Nandini Srikar was chosen to sing "Aaha Kadhal" after Vasanth was impressed with her song "Bhare Naina" in Ra.One (2011). The song was recorded in Mumbai. Ramesh Vinayakam, who previously worked as a composer in Vasanth's Yai! Nee Romba Azhaga Irukey! (2002), sang a peppy number titled "Stop the Paatu". Yuvan himself sang "Unakkagave", which Vasanth claimed was the first dubstep track in Tamil cinema. The final mixing was done by Kausikan Sivalingam in Berlin.

The album was launched on 1 December 2012 at the Park Sheraton Hotel in Chennai. The event was hosted by television anchors Ma Ka Pa Anand and Dhivyadharshini.

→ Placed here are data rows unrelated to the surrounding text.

theorem execRequestTimerExpiry_only {s0 : State} {ps : List Part} (n : Nat) (s : State) (hs : s0.changesOnly s ps) (hq : [.pkg, .ports, .req, .coh, .ext, .tier, .xl, .cmp, .cpu, .clv, .atn, .comp, .sec, .log, .adk, .evq] ⊆ ps) : onlyNext s0 (execRequestTimerExpiry n s) ps := by
  unfold execRequestTimerExpiry
  repeat' first
    | with_reducible assumption
    | with_reducible apply State.trayAnswer_only
    | with_reducible apply State.subDead_only
    | with_reducible apply State.targetDeath_only
    | with_reducible apply State.unanswered_only
    | with_reducible apply State.untimed_only
    | with_reducible apply ite_only
    | with_reducible apply ite_fst_only
    | with_reducible apply next_only
    | with_reducible intro _
    | split
    | dsimp only
    | ((with_reducible apply only_mk) <;> first
        | with_reducible exact fun _ => rfl
        | exact fun hn => absurd (hq (by decide)) hn
        | skip)
    | exact List.Subset.trans (by decide) hq
    | refine pair_only (by assumption) ?_
    | assumption

theorem execBackstopTimerExpiry_only {s0 : State} {ps : List Part} (n : Nat) (s : State) (hs : s0.changesOnly s ps) (hq : [.pkg, .ports, .req, .coh, .ext, .tier, .xl, .cmp, .cpu, .clv, .atn, .comp, .sec, .log, .adk, .evq] ⊆ ps) : onlyNext s0 (execBackstopTimerExpiry n s) ps := by
  unfold execBackstopTimerExpiry
  repeat' first
    | with_reducible assumption
    | with_reducible apply State.unanswered_only
    | with_reducible apply ite_only
    | with_reducible apply ite_fst_only
    | with_reducible apply next_only
    | with_reducible intro _
    | split
    | dsimp only
    | ((with_reducible apply only_mk) <;> first
        | with_reducible exact fun _ => rfl
        | exact fun hn => absurd (hq (by decide)) hn
        | skip)
    | exact List.Subset.trans (by decide) hq
    | refine pair_only (by assumption) ?_
    | assumption

theorem State.rateHeld_only {s0 : State} {ps : List Part} (s : State) (b : Nat) (hs : s0.changesOnly s ps) (hq : [.ports, .log, .adk, .evq] ⊆ ps) : s0.changesOnly (State.rateHeld s b) ps := by
  unfold State.rateHeld
  repeat' first
    | with_reducible assumption
    | with_reducible apply State.logE_only
    | with_reducible apply State.onTc_only
    | with_reducible apply ite_only
    | with_reducible apply ite_fst_only
    | with_reducible intro _
    | split
    | dsimp only
    | ((with_reducible apply only_mk) <;> first
        | with_reducible exact fun _ => rfl
        | exact fun hn => absurd (hq (by decide)) hn
        | skip)
    | exact List.Subset.trans (by decide) hq
    | refine pair_only (by assumption) ?_
    | assumption

theorem State.rateDecrease_only {s0 : State} {ps : List Part} (s : State) (b : Nat) (hs : s0.changesOnly s ps) (hq : [.ports, .log, .adk, .evq] ⊆ ps) : s0.changesOnly (State.rateDecrease s b) ps := by
  unfold State.rateDecrease
  repeat' first
    | with_reducible assumption
    | with_reducible apply State.onTc_only
    | with_reducible apply State.rateHeld_only
    | with_reducible apply ite_only
    | with_reducible apply ite_fst_only
    | with_reducible intro _
    | split
    | dsimp only
    | ((with_reducible apply only_mk) <;> first
        | with_reducible exact fun _ => rfl
        | exact fun hn => absurd (hq (by decide)) hn
        | skip)
    | exact List.Subset.trans (by decide) hq
    | refine pair_only (by assumption) ?_
    | assumption

theorem State.laneTake_only {s0 : State} {ps : List Part} (s : State) (p : Nat) (queue : Option Nat) (seq : BitVec 12) (f : Frame) (hs : s0.changesOnly s ps) (hq : [.ports] ⊆ ps) : s0.changesOnly (State.laneTake s p queue seq f) ps := by
  unfold State.laneTake
  repeat' first
    | with_reducible assumption
    | with_reducible apply State.onTc_only
    | with_reducible apply ite_only
    | with_reducible apply ite_fst_only
    | with_reducible intro _
    | split
    | dsimp only
    | ((with_reducible apply only_mk) <;> first
        | with_reducible exact fun _ => rfl
        | exact fun hn => absurd (hq (by decide)) hn
        | skip)
    | exact List.Subset.trans (by decide) hq
    | refine pair_only (by assumption) ?_
    | assumption

theorem State.transmit_only {s0 : State} {ps : List Part} (s : State) (p : Nat) (queue : Option Nat) (f : Frame) (hs : s0.changesOnly s ps) (hq : [.ports] ⊆ ps) : s0.changesOnly (State.transmit s p queue f) ps := by
  unfold State.transmit
  repeat' first
    | with_reducible assumption
    | with_reducible apply State.onLink_only
    | with_reducible apply State.laneTake_only
    | with_reducible apply ite_only
    | with_reducible apply ite_fst_only
    | with_reducible intro _
    | split
    | dsimp only
    | ((with_reducible apply only_mk) <;> first
        | with_reducible exact fun _ => rfl
        | exact fun hn => absurd (hq (by decide)) hn
        | skip)
    | exact List.Subset.trans (by decide) hq
    | refine pair_only (by assumption) ?_
    | assumption

theorem State.egressQueue_only {s0 : State} {ps : List Part} (s : State) (b : Nat) (p : Nat) (hs : s0.changesOnly s ps) (hq : [.ports, .cmp, .adk, .evq] ⊆ ps) : s0.changesOnly (State.egressQueue s b p) ps := by
  unfold State.egressQueue
  repeat' first
    | with_reducible assumption
    | with_reducible apply State.onTc_only
    | with_reducible apply State.onQueue_only
    | with_reducible apply State.countQue_only
    | with_reducible apply State.chargeMeter_only
    | with_reducible apply State.egressForm_only
    | with_reducible apply State.transmit_only
    | with_reducible apply ite_only
    | with_reducible apply ite_fst_only
    | with_reducible intro _
    | split
    | dsimp only
    | ((with_reducible apply only_mk) <;> first
        | with_reducible exact fun _ => rfl
        | exact fun hn => absurd (hq (by decide)) hn
        | skip)
    | exact List.Subset.trans (by decide) hq
    | refine pair_only (by assumption) ?_
    | assumption

theorem execEgressFrameStart_only {s0 : State} {ps : List Part} (port : BitVec 8) (s : State) (hs : s0.changesOnly s ps) (hq : [.ports, .cmp, .adk, .evq] ⊆ ps) : onlyNext s0 (execEgressFrameStart port s) ps := by
  unfold execEgressFrameStart
  repeat' first
    | with_reducible assumption
    | with_reducible apply State.onLink_only
    | with_reducible apply State.onTc_only
    | with_reducible apply State.laneTake_only
    | with_reducible apply State.transmit_only
    | with_reducible apply State.egressQueue_only
    | with_reducible apply ite_only
    | with_reducible apply ite_fst_only
    | with_reducible apply next_only
    | with_reducible intro _
    | split
    | dsimp only
    | ((with_reducible apply only_mk) <;> first
        | with_reducible exact fun _ => rfl
        | exact fun hn => absurd (hq (by decide)) hn
        | skip)
    | exact List.Subset.trans (by decide) hq
    | refine pair_only (by assumption) ?_
    | assumption

end Sys2Proof.Machine
end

Karthik of Milliblog and Indo-Asian News Service gave the album positive reviews.

Track listing
| No. | Title | Singer(s) | Length |
|---|---|---|---|
| 1. | "Kaadhal Endhan Kaadhal" | Neha Bhasin | 5:02 |
| 2. | "Unakkaagave Uyir Vaazhgiren" | Yuvan Shankar Raja | 4:37 |
| 3. | "Padapadakkudhu Maname" | Krish, Blaaze | 5:46 |
| 4. | "Aaha Kaadhal Konji Pesudhe" | Nandini Srikar | 4:08 |
| 5. | "Mazhai Mazhai" | Karthik, Shweta Mohan | 5:55 |
| 6. | "Stop The Paatu" | Ramesh Vinayakam | 4:20 |
| Total length: |  |  | 29:48 |

== Release and reception ==
Moondru Per Moondru Kadhal was released on 1 May 2013 (May Day), and received mixed reviews from critics. S Saraswathi from Rediff.com gave 2.5 stars out of 5 and wrote "Moondru Per Moondru Kadhal lacks the intensity expected of a Vasanth film, but makes up for it with its exceptional music. Sify said, "MPMK is technically chic and Vasanth has made an interesting film which has its shares of romantic break-up's and heart breaks" and rated the film as average. Vivek Ramz of In.com rated the film 2.5 out of 5 and wrote "MPMK is not entirely bad and those who love pure romantic flicks can watch it once provided if you can sit through the bland first hour of the film." Baradwaj Rangan wrote for The Hindu that "the film isn't worked out very well. It doesn't build the way it ought to, and the various strands don't come together satisfactorily – they hang loose". In response to criticism over its pacing, the two hours and thirty minutes long film was shortened by 16 minutes.